-- ==== Sys2Proof/Machine/Resume.lean ====
section
/-!
DEFINITION. What brings a fibre back to work: results that arrive (R29), sleeping splits (R303), a CWAITD's deadline
(R347), the watchdog (R31, R358), starvation (R25) and the commands of the lodge core (R359).
-/
namespace Sys2Proof.Machine

/-! ## Results (R29, R214) -/

/-- A split waits for one result fewer. -/
def Split.without (id : Nat) (x : Split) : Split :=
  match x.park with
  | .results ids =>
    let l := ids.filter (· != id)
    if l.isEmpty then { x with st := .ready, park := .none } else { x with park := .results l }
  | _ => x

/-- The result numbered id reaches its registers, after those that have landed there before (R75), and raises its flags;
splits that waited for it are ready. -/
def State.arriveResult (s : State) (r : FibreRef) (id : Nat) : State :=
  match (s.fibre? r).bind fun f => f.outstanding.find? fun p => p.id == id with
  | none => s
  | some p =>
    let s := ((s.settleArrivals r.team r.gid).commit r p.writes).modFibre r fun f =>
      let f := f.mapSplits (Split.without id)
      { f with
        outstanding := f.outstanding.filter fun x => x.id != id
        early := f.early.filter fun e => !(p.writes.any fun w => w.reg == e.reg) }
    ((s.modFibre r fun f => f.raise p.flags).wakeFibre r).settleRoutes

/-- A fibre's result can arrive: its core cycle has come, if it has one, and the ports by which its requests went are live
(R82, R401). -/
def State.isDue (s : State) (r : FibreRef) (p : Pending) : Bool :=
  (match p.due, s.group? r with
  | some n, some g => decide (n ≤ s.coreCycle g.core)
  | _, _ => true) && p.remote.all fun x => (s.portAt (s.portOf (classOf x.1))).live

/-- VARIABLE_LATENCY_RESULT: the k-th outstanding result of a fibre arrives, if it can (`State.isDue`). DESIGN CHOICE,
safe (log 4). -/
def execVariableLatencyResult (fib : FibreRef) (k : Nat) (s : State) : Host.Outcome State Fault Refusal :=
  .next (match (s.fibre? fib).bind fun f => f.outstanding[k]? with
    | some p => if s.isDue fib p then s.arriveResult fib p.id else s
    | none => s)

/-- The flags of a fibre's fixed-latency results whose core cycle has come are raised (R82). -/
def State.settleFlags (s : State) (r : FibreRef) : State :=
  match s.fibre? r with
  | some f => (f.outstanding.filter fun p => p.due.isSome && s.isDue r p).foldl (fun s p => s.arriveResult r p.id) s
  | none => s

/-- Every outstanding result of a fibre arrives. -/
def State.arriveAll (s : State) (r : FibreRef) : State :=
  match s.fibre? r with
  | some f => f.outstanding.foldl (fun s p => s.arriveResult r p.id) s
  | none => s

/-! ## SLEEP (R303) -/

/-- A sleeping split whose deadline has come becomes ready. -/
def Split.rouse (now : DWord) (x : Split) : Split :=
  if x.slp && satisfies now x.dl then { x with st := .ready, slp := false, dl := 0, park := .none } else x

/-- The tree that a split number names: numbers from 128 belong to the handler's. -/
def Fibre.treeOf (f : Fibre) (split : Nat) : List Split :=
  if split < 128 && f.hnd then (f.frozen.map (·.splits)).getD [] else f.splits

/-- A split of a fibre sleeps past its deadline. -/
def State.sleptOut (s : State) (fib : FibreRef) (split : Nat) : Bool :=
  (s.fibre? fib).any fun f => (findSplit (f.treeOf split) (split % 128)).any fun x =>
    x.slp && satisfies (BitVec.ofNat 64 s.tick) x.dl

/-- SLEEP_WAKE: split numbers from 128 belong to the handler's tree. The deadline wakes a gated core (R416). -/
def execSleepWake (fib : FibreRef) (split : Nat) (s : State) : Host.Outcome State Fault Refusal :=
  let now : DWord := BitVec.ofNat 64 s.tick
  let go (l : List Split) : List Split := modSplit l (split % 128) (Split.rouse now)
  .next (if s.sleptOut fib split then
      (s.modFibre fib fun f =>
        if split < 128 && f.hnd then { f with frozen := f.frozen.map fun z => { z with splits := go z.splits } }
        else { f with splits := go f.splits }).wakeFibre fib
    else s)

/-! ## Deadlines of CWAITD (R347) -/

/-- The fibre's wait is withdrawn and it takes the promise-missed trap at its CWAITD. DEDUCED, unsafe (log 17). -/
def State.promiseTrap (s : State) (r : FibreRef) : State :=
  match s.fibre? r with
  | none => s
  | some f =>
    match f.hold, f.run? with
    | .wait u, some x =>
      let s := (s.withdraw fun a => a == .fibre r).modFibre r fun f =>
        let f := { f with hold := .none }
        match u.sig with
        | some g => { f with fsig := g, splits := modSplit f.splits x.idx fun (y : Split) => { y with again := false } }
        | none => f
      (s.takeTrap r { cause := 6, info := u.deadline, mask := x.mask, pc := x.pc }).wakeFibre r
    | _, _ => s

/-- A fibre waits at a CWAITD whose deadline is reached by a tick. -/
def State.overdue (s : State) (fib : FibreRef) (tick : DWord) : Bool :=
  match (s.fibre? fib).map Fibre.hold with
  | some (.wait u) => u.kind == 2 && satisfies tick u.deadline
  | _ => false

/-- PROMISE_MISSED: the tick at which the deadline is reached is at its end, since a wake-up in that tick wins (R347). -/
def execPromiseMissed (fib : FibreRef) (s : State) : Host.Outcome State Fault Refusal :=
  .next (if s.overdue fib (BitVec.ofNat 64 ((s.now + 1) / unitsPerTick) - 1) then s.promiseTrap fib else s)

/-- Every resident fibre. -/
def State.allFibres (s : State) : List (FibreRef × Fibre) :=
  s.teams.flatMap fun t => t.groups.flatMap fun g => g.fibres.map fun f => ({ team := t.ref, gid := g.gid, fid := f.fid }, f)

/-- Fibres whose deadline is reached in this tick take their trap before the tick is left (R347). -/
def State.missPromises (s : State) : State :=
  s.allFibres.foldl (fun s x => if s.overdue x.1 (BitVec.ofNat 64 s.tick) then s.promiseTrap x.1 else s) s

/-! ## Starvation and the watchdog -/

/-- The group in a slot of a lane, unless its team rolls back. -/
def State.seated (s : State) (core lane slot : Nat) : Option (TeamRef × Group) :=
  s.teams.findSome? fun t =>
    if t.rolling then none
    else (t.groups.find? fun g => g.core == core && g.lane == lane && g.slot == slot && !g.retired).map fun g => (t.ref, g)

/-- STARVATION_RAISE (R25). DEDUCED, unsafe (log 49). -/
def execStarvationRaise (core lane slot : Nat) (s : State) : Host.Outcome State Fault Refusal :=
  .next (match s.seated core lane slot with
    | some (r, g) => if 2 ^ 16 ≤ g.starve then s.modGroup r g.gid fun g => { g with raised := true } else s
    | none => s)

/-- Another fibre of the slot than its holder is ready. -/
def Group.siblingReady (g : Group) : Bool := g.fibres.any fun f => f.ready && g.holder != some f.fid

/-- What the watchdog makes of a fibre that may be held: its waits end, to be issued again, and queues forget it
(R358). DEDUCED, unsafe (log 31). -/
def State.dropHeld (s : State) (core : Nat) (r : FibreRef) : State :=
  let s := (s.withdraw (WaitAgent.ofFibre r)).leaveQueue core r
  let s := s.modTeam r.team fun t => { t with
    releases := t.releases.filter fun x => x.fib != r || x.freed, claims := t.claims.filter fun x => x.fib != r }
  s.modFibre r fun f => { f with splits := f.splits.map recordSplit, hold := .none }

/-- WATCHDOG: the trap is taken at an instruction boundary of the lane (R31, R358). DEDUCED, unsafe (log 31). -/
def execWatchdog (core lane slot : Nat) (s : State) : Host.Outcome State Fault Refusal :=
  .next (match s.seated core lane slot with
    | none => s
    | some (t, g) =>
      match g.holder with
      | none => s
      | some h =>
        let r : FibreRef := ⟨t, g.gid, h⟩
        match (g.fibre? h).bind fun f => f.lastSplit with
        | none => s
        | some x =>
          let n := (s.wdtNow core).toNat
          if g.watch < 2 ^ n || !g.siblingReady || decide (s.coreCycle core < ((s.core core).lane lane).busy) then s
          else (s.dropHeld core r).takeTrap r { cause := 5, info := BitVec.ofNat 64 n, mask := x.mask, pc := x.pc })

/-! ## Fibre commands (R359) -/

/-- The frozen fibre that a token names. DESIGN CHOICE, unsafe (log 9). -/
def State.tokenFibre (s : State) (token : Nat) : Option (FibreRef × LodgeFreeze) :=
  s.teams.findSome? fun t => t.groups.findSome? fun g => g.fibres.findSome? fun f =>
    match f.lodge with
    | some z => if z.token == token then some (⟨t.ref, g.gid, f.fid⟩, z) else none
    | none => none

/-- A team's fibres name a token. -/
def Team.hasToken (t : Team) (token : Nat) : Bool :=
  t.groups.any fun g => g.fibres.any fun f => match f.lodge with
    | some z => z.token == token
    | none => false

/-- The action of a fibre command on the fibre that its token names; a saved team records its first command. DEDUCED,
unsafe (log 33). -/
def State.fibreCommand (s : State) (token action : Nat) : State :=
  match s.tokenFibre token with
  | some (r, z) =>
    if action = 3 then s.terminate r.team.seq { reason := 3, cause := z.cause, pc := z.pc, fib := some r }
    else
      let s := ((s.modFibre r fun f => { f with lodge := none }).regain r).wakeFibre r
      if action = 1 then s
      else s.takeTrap r { cause := z.cause, info := z.info, mask := z.mask, addrs := z.addrs, pc := z.pc }
  | none =>
    { s with saved := s.saved.map fun t =>
        if t.team.hasToken token && !(t.commands.any fun c => c.1 == token) then
          { t with commands := t.commands ++ [(token, action)] }
        else t }

/-- FIBRE_RESUME. DEDUCED, unsafe (log 66). -/
def execFibreResume (_col token : Nat) (s : State) : Host.Outcome State Fault Refusal := .next (s.fibreCommand token 1)
/-- FIBRE_CONVERT. -/
def execFibreConvert (_col token : Nat) (s : State) : Host.Outcome State Fault Refusal := .next (s.fibreCommand token 2)
/-- FIBRE_TERMINATE. -/
def execFibreTerminate (_col token : Nat) (s : State) : Host.Outcome State Fault Refusal := .next (s.fibreCommand token 3)

end Sys2Proof.Machine
end

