/-- The frame of an issue that goes on. Whatever the instruction: beside what its own effect did, no byte of memory and
nothing of another team, core, group or fibre changes, and nothing of its team's memories. Where it sequences, or transfers
control by one of the flows named: the fibre keeps every register that no result and no sequencing names, and the group
every shared register; it keeps its trap registers, priority, counts and flags but for those that the results raise. Its
core's caches, buffers, TLB and queues are as its own effect left them: of the core only the lane on which it issued is
held. Without a flow of its own nothing else of the package changes but the arrivals and the slot of its group and the
team's journal. -/
def Obligations.IssueChangesOnlyItsFibre : Prop :=
  let keeps (fl : Flow) : Prop := ∀ x y : Fibre, fl.run x = .ok y → y.v = x.v ∧ y.s = x.s ∧ y.p = x.p ∧ y.fflags = x.fflags ∧
    y.tvec = x.tvec ∧ y.tpc = x.tpc ∧ y.tcause = x.tcause ∧ y.tinfo = x.tinfo ∧ y.taddr = x.taddr ∧ y.fpri = x.fpri ∧
    y.counts = x.counts ∧ y.lodge = x.lodge
  (∀ c : Ctx, keeps c.sequence ∧ (∀ sige x sig, keeps (goFlow sige x sig)) ∧ (∀ st g, keeps (c.suspendFlow st g)) ∧
    (∀ b rc ts d, keeps (jumpFlow c b rc ts d)) ∧ (∀ m n, keeps (splitFlow c m n)) ∧
    (∀ k n o t d, keeps (uniformWait c k n o t d)) ∧ keeps { run := fun f => f.exitThreads c.sige c.parts c.next }) ∧
  ∀ (c : Ctx) (d : Done) (f f0 : Fibre),
    let fl := d.flow.getD c.sequence
    d.s.fibre? c.r = some f0 → d.goesOn c f → (∀ w ∈ d.fixed ++ fl.writes, w.reg.inRange) →
    let t := d.s.finishIssue c d
    let named := (d.fixed ++ fl.writes).map (·.reg)
    (∀ a, byteAt t.mem a = byteAt d.s.mem a) ∧
    (∀ k, k ≠ c.g.core → t.core k = d.s.core k) ∧
    (∃ l, t.core c.g.core = { d.s.core c.g.core with lanes := l } ∧
      ∀ n, n ≠ c.g.lane → (t.core c.g.core).lane n = (d.s.core c.g.core).lane n) ∧
    (∀ r, r ≠ c.r.team → t.team? r = d.s.team? r) ∧
    ((t.team? c.r.team).map Team.memories = (d.s.team? c.r.team).map Team.memories) ∧
    (∀ g, g ≠ c.r.gid → t.group? { c.r with gid := g } = d.s.group? { c.r with gid := g }) ∧
    (∀ i, i ≠ c.r.fid → t.fibre? { c.r with fid := i } = d.s.fibre? { c.r with fid := i }) ∧
    (keeps fl → (∀ x : Fibre, (d.after x).v = x.v ∧ (d.after x).s = x.s ∧ (d.after x).p = x.p) →
      (∀ n t, RegRef.vec n t ∉ named → n < 192 → t < 64 → look 0 f.v (64 * n + t) = look 0 f0.v (64 * n + t)) ∧
      (∀ n, RegRef.uni n ∉ named → n < 32 → look 0 f.s n = look 0 f0.s n) ∧
      (∀ n t, RegRef.pred n t ∉ named → t < 64 → bit (predMask f n) t = bit (predMask f0 n) t)) ∧
    (keeps fl → d.after = id →
      f.tvec = f0.tvec ∧ f.tpc = f0.tpc ∧ f.tcause = f0.tcause ∧ f.tinfo = f0.tinfo ∧ f.taddr = f0.taddr ∧
      f.fpri = f0.fpri ∧ f.counts = f0.counts ∧ f.lodge = f0.lodge ∧
      f.fflags = if d.later.isSome ∨ (raisesFlags c.op c.w = true ∧ d.remote = [] ∧ c.hold < d.lat) then f0.fflags
        else f0.fflags ||| d.flags) ∧
    (d.flow = none → t.surroundings = d.s.surroundings ∧ (d.after = id → f.tmask = f0.tmask ∧ f.frozen = f0.frozen)) ∧
    ∃ g g0, t.group? c.r = some g ∧ d.s.group? c.r = some g0 ∧ g.ctr = g0.ctr ∧ g.core = g0.core ∧ g.lane = g0.lane ∧
      g.slot = g0.slot ∧ g.base = g0.base ∧
      (∀ n t, RegRef.vec n t ∉ named → 192 ≤ n → t < 64 →
        look 0 g.sv (64 * (n - 192) + t) = look 0 g0.sv (64 * (n - 192) + t)) ∧
      (∀ n, RegRef.uni n ∉ named → 32 ≤ n → look 0 g.ss n = look 0 g0.ss n)

/-- R357: a trap of a fibre with a handler, outside it and with room for the frozen table, saves cause, information, pc,
threads and addresses, freezes the split table with FSIG, and starts one running root split of all live threads at
TVEC with FSIG 0; the fibre's registers stay.

R358, R366: without a handler, or inside one, a trap ends the launch: nothing of it is resident, saved or queued
any more. -/
def Obligations.TrapEntryGoesToTheHandlerOrEnds : Prop :=
  (∀ (s u : State) (r : FibreRef) (t : TrapInfo) (f : Fibre) (g : Group),
      s.fibre? r = some f → s.group? r = some g → f.tvec ≠ 0 → f.frozen = none →
      needSpill s r (colOf g.core) = some u →
      ∃ h z, (s.takeTrap r t).fibre? r = some h ∧
        h.tcause = BitVec.ofNat 64 t.cause ∧ h.tinfo = t.info ∧ h.tpc = t.pc ∧ h.tmask = t.mask ∧
        h.taddr = t.addrs.filter (fun x => bit t.mask x.1) ∧ h.fsig = 0 ∧ h.hold = .none ∧
        h.splits = [rootSplit (rootMask f.splits) f.tvec .running] ∧
        h.frozen = some z ∧ z.splits.map (·.mask) = f.splits.map (·.mask) ∧ z.splits.map (·.pc) = f.splits.map (·.pc) ∧
        (∀ x, f.run? = some x → x.park = .none → z.fsig = f.fsig ∧ z.run = x.idx) ∧
        h.v = f.v ∧ h.s = f.s ∧ h.p = f.p ∧ h.fflags = f.fflags ∧ h.fpri = f.fpri ∧ h.tvec = f.tvec) ∧
  (∀ (s : State) (r : FibreRef) (t : TrapInfo) (f : Fibre) (g : Group) (l : Launch),
      s.fibre? r = some f → s.group? r = some g → s.launch? r.team.seq = some l → (f.tvec = 0 ∨ f.hnd = true) →
      let v := s.takeTrap r t
      (∀ x ∈ v.teams, x.ref.seq ≠ r.team.seq) ∧ (∀ x ∈ v.saved, x.team.ref.seq ≠ r.team.seq) ∧
        (v.col l.col).queue.all (fun x => x.seq != r.team.seq) = true)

******

Exercise objective:
Please copy, exactly as written, every line in the listing above from the line with "its deadline. -/" up to and including the line with "let now : DWord := BitVec.ofNat 64 s.tick".

Task result:
/-- A split of a fibre sleeps past its deadline. -/
def State.sleptOut (s : State) (fib : FibreRef) (split : Nat) : Bool :=
  (s.fibre? fib).any fun f => (findSplit (f.treeOf split) (split % 128)).any fun x =>
    x.slp && satisfies (BitVec.ofNat 64 s.tick) x.dl

/-- SLEEP_WAKE: split numbers from 128 belong to the handler's tree. The deadline wakes a gated core (R416). -/
def execSleepWake (fib : FibreRef) (split : Nat) (s : State) : Host.Outcome State Fault Refusal :=
  let now : DWord := BitVec.ofNat 64 s.tick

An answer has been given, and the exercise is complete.